Convertible loan notes of £2.8m were secured in the prior year. This is
discussed further in note 16.
Finance lease liabilities are secured by the assets leased. The borrowings are
at a fixed interest rate with repayment periods not exceeding five years.
The weighted average interest rates paid during the year were as follows:
2024 2023
% %
Term loan facility 6.38 6.90
Other borrowing facilities 2.73 3.40
16. Convertible loan notes
During the prior year, the Group issued convertible loan notes to the value of
£2.8m at an interest rate of 8% per annum, with interest accruing monthly.
The convertible loan is a hybrid financial instrument, whereby a debt host
liability component and an embedded derivative liability component were
determined at initial recognition. The conversion option did not satisfy the
fixed-for-fixed equity criterion (fixed number of shares and fixed amount of
cash) and hence these instruments are not considered to contain an equity
element.
During the period, all but one noteholder converted their convertible loan
holdings, as well as the interest accrued on that holding, into equity. This
resulted in the issue of 48,003,042 new ordinary shares during the period. A
further 100,000 ordinary shares were issued in lieu of professional fees due
in respect of the conversion of the convertible loan notes.
The debt host liability was accounted for using the amortised cost basis with
an effective interest rate of 5.67%. The Group will recognise the unwinding of
the discount at the effective interest rate, until the maturity date. The
carrying amount at the maturity date will equal the cash payment required to
be made.
Embedded derivative Convertible loan note Total
£'000 £'000 £'000
Balance at 1 May 2023 517 2,526 3,043
Unwinding of discount - 298 298
Change in fair value (517) - (517)
Extinguished on conversion - (2,790) (2,790)
Balance at 30 April 2024 - 34 34
In September 2023, three noteholders converted 15% of their convertible loan
note holding, as well as the interest accrued on that holding during the first
12 months, into equity. This resulted in the issue of 7,830,630 new ordinary
shares.
In January 2024, two noteholders converted 100% of the residual holding, as
well as the accrued interest, into equity. This resulted in the issue of
23,639,520 new ordinary shares.
In February 2024, two noteholders converted 100% of their holding, as well as
the accrued interest, into equity. This resulted in the issue of 16,532,893
new ordinary shares.
The balance of the loan note liability of £34k at 30 April 2024, as well as
the accrued interest, was converted into equity on 22 May 2024.
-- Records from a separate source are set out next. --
-- ==== Sys2Proof/Laws/Streams.lean ====
section
/-! SUPPORT. What an offer to a stream and a count of lost records can do: the stream becomes the one of R80's table, and
the capacities of R77 and R83 are kept. -/

namespace Sys2Proof.Machine

/-- A record takes 2 or 4 words (R78, R79). -/
theorem Record.words_cases (r : Record) : r.words = 2 ∨ r.words = 4 := by cases r <;> simp [Record.words]

/-- The words of a record in memory are as many as its size says. -/
@[simp] theorem Record.length_encode (r : Record) : r.encode.length = r.words := by cases r <;> rfl

@[simp] theorem fifoWords_nil : fifoWords [] = 0 := rfl

@[simp] theorem fifoWords_cons (r : Record) (rs : List Record) : fifoWords (r :: rs) = r.words + fifoWords rs := by
  simp [fifoWords]

@[simp] theorem fifoWords_append (xs ys : List Record) : fifoWords (xs ++ ys) = fifoWords xs + fifoWords ys := by
  simp [fifoWords]

/-- A run of records takes an even number of words. -/
theorem fifoWords_even (rs : List Record) : fifoWords rs % 2 = 0 := by
  induction rs with
  | nil => rfl
  | cons r rs ih =>
    rw [fifoWords_cons]
    rcases r.words_cases with h | h <;> omega

/-- The data of a record burst are as many words as its records take. -/
@[simp] theorem length_flatten_encode (rs : List Record) : (rs.map Record.encode).flatten.length = fifoWords rs := by
  induction rs with
  | nil => rfl
  | cons r rs ih => simp [ih]

@[simp] theorem occupancy_event (fifo : List Record) : StreamId.event.occupancy fifo = fifo.length := by
  induction fifo with
  | nil => rfl
  | cons r rs ih =>
    simp only [StreamId.occupancy, List.map_cons, List.sum_cons, List.length_cons] at ih ⊢
    simp only [StreamId.size] at ih ⊢
    omega

@[simp] theorem occupancy_capture (fifo : List Record) : StreamId.capture.occupancy fifo = fifoWords fifo := rfl

/-- The free space of R77. -/
theorem State.freeSpace_eq (s : State) (i : StreamId) : s.freeSpace i = freeOf i (s.stream i).fifo := by
  cases i <;> simp [State.freeSpace, freeOf, StreamId.capacity, Config.eventCapacity, Config.captureCapacity]

@[simp] theorem State.stream_markDirty (s : State) (c : Section) (i : StreamId) : (s.markDirty c).stream i = s.stream i := by
  cases i <;> rfl

@[simp] theorem State.stream_raise (s : State) (n : Notice) (i : StreamId) : (s.raise n).stream i = s.stream i := by
  cases i <;> simp [State.stream]

/-- Counting records lost (R83), at the stream. -/
theorem State.stream_countLost (s : State) (i j : StreamId) (k : Nat) :
    (s.countLost i k).stream j =
      if j = i ∧ k ≠ 0 then
        { s.stream i with
          lost := min 65535 ((s.stream i).lost + k)
          saturated := (s.stream i).saturated || decide (65535 < (s.stream i).lost + k) }
      else s.stream j := by
  unfold State.countLost
  by_cases hk : k = 0
  · simp [hk]
  · by_cases h : j = i
    · subst h; simp [hk]; exact ⟨rfl, rfl⟩
    · simp [hk, h]

/-- Counting records lost (R83), at the stream whose records they are. -/
theorem State.stream_countLost_self (s : State) (i : StreamId) (k : Nat) :
    (s.countLost i k).stream i = (s.stream i).afterLosing k := by
  rw [State.stream_countLost, RecordStream.afterLosing]
  by_cases hk : k = 0 <;> simp [hk]

/-- A stream takes a record exactly where it has room (R80). -/
theorem State.accepts_eq (s : State) (i : StreamId) (r : Record) :
    s.accepts i r = !(s.stream i).hasNoRoom i r := by
  unfold State.accepts RecordStream.hasNoRoom
  rw [State.freeSpace_eq]
  have key (a b : Nat) : decide (a ≤ b) = !decide (b < a) := by
    rw [← decide_not]; exact decide_eq_decide.2 Nat.not_lt.symm
  by_cases h : (s.stream i).lost = 0
  · simp only [h, if_true]; cases i <;> exact key _ _
  · simp only [h, if_false]; cases i <;> exact key _ _

/-- R80's table by the stream's own sizes. -/
theorem RecordStream.afterOffer_eq (x : RecordStream) (i : StreamId) (tick : Word) (r : Record) :
    x.afterOffer i tick r =
      if x.lost = 0 ∧ i.size r ≤ freeOf i x.fifo then { x with fifo := x.fifo ++ [r] }
      else if 0 < x.lost ∧ i.gapSize + i.size r ≤ freeOf i x.fifo then
        { fifo := x.fifo ++ [i.gapRecord x.lost x.saturated tick, r], lost := 0, saturated := false }
      else { x with lost := min 65535 (x.lost + 1), saturated := x.saturated || decide (65535 ≤ x.lost) } := by
  cases i <;> rfl

/-- An offer (R80), at the stream offered to: R80's table. -/
theorem State.stream_offer_self (s : State) (i : StreamId) (r : Record) :
    (s.offer i r).stream i = (s.stream i).afterOffer i s.time.tick r := by
  rw [RecordStream.afterOffer_eq]
  unfold State.offer State.accepts
  simp only [State.freeSpace_eq]
  by_cases h0 : (s.stream i).lost = 0
  · by_cases h1 : i.size r ≤ freeOf i (s.stream i).fifo
    · simp [h0, h1]
    · simp [h0, h1, State.stream_countLost]
  · have h0' : 0 < (s.stream i).lost := Nat.pos_of_ne_zero h0
    by_cases h1 : i.gapSize + i.size r ≤ freeOf i (s.stream i).fifo
    · simp [h0, h0', h1]
    · have : (65535 < (s.stream i).lost + 1) = (65535 ≤ (s.stream i).lost) := by simp only [eq_iff_iff]; omega
      simp [h0, h0', h1, State.stream_countLost, this]

/-- An offer to one stream leaves the other as it stands. -/
theorem State.stream_offer_other (s : State) {i j : StreamId} (r : Record) (h : j ≠ i) :
    (s.offer i r).stream j = s.stream j := by
  unfold State.offer
  dsimp only
  repeat' split
  all_goals simp [h, State.stream_countLost]

/-- The event stream after an offer to it. -/
theorem State.eventStream_offer (s : State) (r : Record) :
    (s.offer .event r).eventStream = s.eventStream.afterOffer .event s.time.tick r := s.stream_offer_self .event r

/-- The capture stream after an offer to it. -/
theorem State.captureStream_offer (s : State) (r : Record) :
    (s.offer .capture r).captureStream = s.captureStream.afterOffer .capture s.time.tick r :=
  s.stream_offer_self .capture r

@[simp] theorem State.captureStream_offer_event (s : State) (r : Record) :
    (s.offer .event r).captureStream = s.captureStream := s.stream_offer_other (j := .capture) r (by simp)

@[simp] theorem State.eventStream_offer_capture (s : State) (r : Record) :
    (s.offer .capture r).eventStream = s.eventStream := s.stream_offer_other (j := .event) r (by simp)

/-- An offer in its three cases (R80): the record enters, a GAP and the record enter, or the record is counted lost. -/
theorem RecordStream.afterOffer_cases (x : RecordStream) (i : StreamId) (tick : Word) (r : Record) :
    (x.lost = 0 ∧ i.size r ≤ freeOf i x.fifo ∧ x.afterOffer i tick r = { x with fifo := x.fifo ++ [r] }) ∨
      (0 < x.lost ∧ i.gapSize + i.size r ≤ freeOf i x.fifo ∧
        x.afterOffer i tick r =
          { fifo := x.fifo ++ [i.gapRecord x.lost x.saturated tick, r], lost := 0, saturated := false }) ∨
      x.afterOffer i tick r =
        { x with lost := min 65535 (x.lost + 1), saturated := x.saturated || decide (65535 ≤ x.lost) } := by
  rw [RecordStream.afterOffer_eq]
  by_cases c1 : x.lost = 0 ∧ i.size r ≤ freeOf i x.fifo
  · exact .inl ⟨c1.1, c1.2, if_pos c1⟩
  · by_cases c2 : 0 < x.lost ∧ i.gapSize + i.size r ≤ freeOf i x.fifo
    · exact .inr (.inl ⟨c2.1, c2.2, by rw [if_neg c1, if_pos c2]⟩)
    · exact .inr (.inr (by rw [if_neg c1, if_neg c2]))

/-- An offer keeps the event FIFO within 32 records and the lost count within 65535 (R77, R83). -/
theorem RecordStream.afterOffer_event_bounds (x : RecordStream) (tick : Word) (r : Record)
    (h1 : x.fifo.length ≤ 32) :
    (x.afterOffer .event tick r).fifo.length ≤ 32 ∧ (x.afterOffer .event tick r).lost ≤ 65535 := by
  rcases x.afterOffer_cases .event tick r with ⟨_, h, e⟩ | ⟨_, h, e⟩ | e <;> rw [e]
  · simp [StreamId.size, freeOf] at h ⊢; omega
  · simp [StreamId.size, StreamId.gapSize, freeOf] at h ⊢; omega
  · simp; omega

/-- An offer keeps the capture FIFO within 1024 words and the lost count within 65535 (R77, R83). -/
theorem RecordStream.afterOffer_capture_bounds (x : RecordStream) (tick : Word) (r : Record)
    (h1 : fifoWords x.fifo ≤ 1024) :
    fifoWords (x.afterOffer .capture tick r).fifo ≤ 1024 ∧ (x.afterOffer .capture tick r).lost ≤ 65535 := by
  rcases x.afterOffer_cases .capture tick r with ⟨_, h, e⟩ | ⟨_, h, e⟩ | e <;> rw [e]
  · have := r.words_cases
    simp [StreamId.size, freeOf] at h ⊢; omega
  · have := r.words_cases
    simp [StreamId.size, StreamId.gapSize, StreamId.gapRecord, Record.words, freeOf] at h ⊢; omega
  · simp; omega

end Sys2Proof.Machine
end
17. Notes to the cash flow statement
2024
£'000
2023
£'000
Loss for the year (3,293) (6,100)
Adjustments for:
Finance income (40) (2)
Finance costs 1,874 1,245
Change in fair value of derivative (203) (77)
Income tax credit (322) (1,192)
Depreciation of property, plant and equipment and ROU 1,751 1,903
Amortisation of intangible assets 2,758 2,891
Disposal of fixed asset 35 -
Share-based payment expense 490 354
Operating cash flow before movements in working capital 3,050 (978)
Decrease/(increase) in inventories 599 (391)
(Increase)/decrease in receivables (7,454) 900
Decrease in payables (62) (529)
Cash used in operations (3,867) (998)
Income taxes received 1,065 1,195
Net cash (used in)/from operating activities (2,802) 197
Cash and cash equivalents
2024 2023
£'000
£'000
Cash and bank balances 466 1,097
Cash and cash equivalents comprise cash and term bank deposits repayable
between one and twelve months from balance sheet date, net of outstanding bank
overdrafts. The carrying amount of these assets is approximately equal to
their fair value.
18. Events after the balance sheet date
Post year-end, the Group converted a loan note liability of £34k into equity.
This resulted in the issue of 527,092 new ordinary shares.
The Group has received further financing of £3.4m from Polymer N2 Ltd since
year-end. The further financing was provided on the same terms as the initial
Polymer N2 Ltd loan described above.